Piracy-Resistant DNN Watermarking by Block-Wise Image Transformation with Secret Key
This addresses the issue of model ownership verification for DNN developers, offering a piracy-resistant solution that prevents watermark overwriting and maintains model accuracy, though it is incremental as it builds on existing DNN watermarking techniques.
The paper tackles the problem of protecting deep neural network (DNN) models from piracy by proposing a watermarking method that embeds a watermark using learnable image transformations with a secret key, achieving high watermark-detection accuracy and resilience against attacks like fine-tuning and pruning on the CIFAR-10 dataset.
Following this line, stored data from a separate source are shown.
/-- Time passes in a retirement: the cursor moves on by a free number of lines, while it does not pause and no request
is in progress (09 R323, 15 R531; log entry 142). -/
def State.moveOn (s : State) : State :=
  match s.hbm.move with
  | none => s
  | some m =>
    if s.hbm.training.contains (m.pc / 2) || s.hbm.pprStall.any (fun x => x.1 == m.pc) || !s.mem.farOps.isEmpty ||
        !s.mem.txns.isEmpty then s
    else s.draw.2.moveTo m (m.cursor + s.draw.1.toNat % (m.total - m.cursor + 1))

/-- The new map in force: copies of the moved lines are dropped with write-back first, previous
allotments that the moved shares overlap or that have a part on the pseudo-channel are forgotten, VALID writes that
waited are carried out (09 R323, R324; 07 R249). -/
def State.endMove (s : State) (m : RetireMove) : State :=
  let t := (s.heldLines (s.homedOn m.pc)).foldl (fun s l => s.dropLine l true) s
  let allot := m.shares.foldl (fun al x =>
    match SMap.find al (x.share / 512) with
    | some a => SMap.put al (x.share / 512) (a.move (x.share % 512) (x.pc, x.base))
    | none => al) t.hbm.allot
  let allot := t.forgetPieces (m.shares.map (fun x => (x.pc, x.base, 128 * x.lines))) allot
  let allot := SMap.keep (fun k a => t.inUse k || !a.spots.any (fun x => x.1 == m.pc)) allot
  let waits := t.hbm.deferred
  let t := { t with hbm := { t.hbm with allot := allot, move := none, deferred := [] } }
  let t := (t.markRetired m.pc).setF F.hbmCtlRetire_STATE 0 2
  let t := t.setF F.hbmCtlRetireMoved_LINES 0 (t.f F.hbmCtlRetireTotal_LINES 0)
  (waits.foldl (fun s n => (s.enableRegion n).regionIdle n) t).ploro (List.range 64)

/-- A write of HBM_CTL_RETIRE (09 R321, R322, R325). On an isolated die nothing is moved (15 R530). -/
def State.writeRetire (s : State) (v : W32) : State :=
  if bitsOf v 9 1 == 0 then s.code .hbmCtlRetire 0 v
  else if s.f F.hbmCtlRetire_STATE 0 == 1 then s.ignored .hbmCtlRetire 0
  else
    let s := s.code .hbmCtlRetire 0 v
    let pc := bitsOf v 0 9
    let shares := s.sharesOn pc
    if s.retiredPc pc then s.refuseRetire 1
    else if s.fillingOn pc then s.refuseRetire 3
    else
      match s.moveShares pc 0 (s.pieces 1024) shares with
      | none => s.refuseRetire 2
      | some ts =>
        let m : RetireMove := ⟨pc, ts, 0⟩
        let s := { s with hbm := { s.hbm with move := some m } }
        let lines := m.total
        let t := (((s.setF F.hbmCtlRetire_STATE 0 1).setF F.hbmCtlRetire_REASON 0 0).setF
          F.hbmCtlRetireMoved_LINES 0 0).setF F.hbmCtlRetireTotal_LINES 0 lines
        if s.ras.isolated.contains (pc / 64) then t.endMove m else t

/-- PSEUDO_CHANNEL_RETIRE (09 R321). -/
def execPseudoChannelRetire (v : W32) (s : State) : Host.Outcome State Fault Refusal :=
  command (.pseudoChannelRetire v) (bitsOf v 9 1 == 1) s (State.service s (s.writeRetire v))

/-- Whether a retirement runs: its reads pause while the channel retrains or a soft repair runs (15 R531). -/
def State.moveRuns (s : State) : Bool :=
  match s.hbm.move with
  | some m => !s.hbm.training.contains (m.pc / 2) && !s.hbm.pprStall.any (fun x => x.1 == m.pc)
  | none => false

/-- RETIREMENT_MOVE_COMPLETE (09 R323). -/
def execRetirementMoveComplete (s : State) : Host.Outcome State Fault Refusal :=
  command .retirementMoveComplete (s.moveRuns && s.mem.farOps.isEmpty) s
    (match s.hbm.move with
     | some m => State.service s (s.endMove m)
     | none => s)

end Sys2Proof.Machine
end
In this paper, we propose a novel DNN watermarking method that utilizes a learnable image transformation method with a secret key. The proposed method embeds a watermark pattern in a model by using learnable transformed images and allows us to remotely verify the ownership of the model. As a result, it is piracy-resistant, so the original watermark cannot be overwritten by a pirated watermark, and adding a new watermark decreases the model accuracy unlike most of the existing DNN watermarking methods. In addition, it does not require a special pre-defined training set or trigger set. We empirically evaluated the proposed method on the CIFAR-10 dataset. The results show that it was resilient against fine-tuning and pruning attacks while maintaining a high watermark-detection accuracy.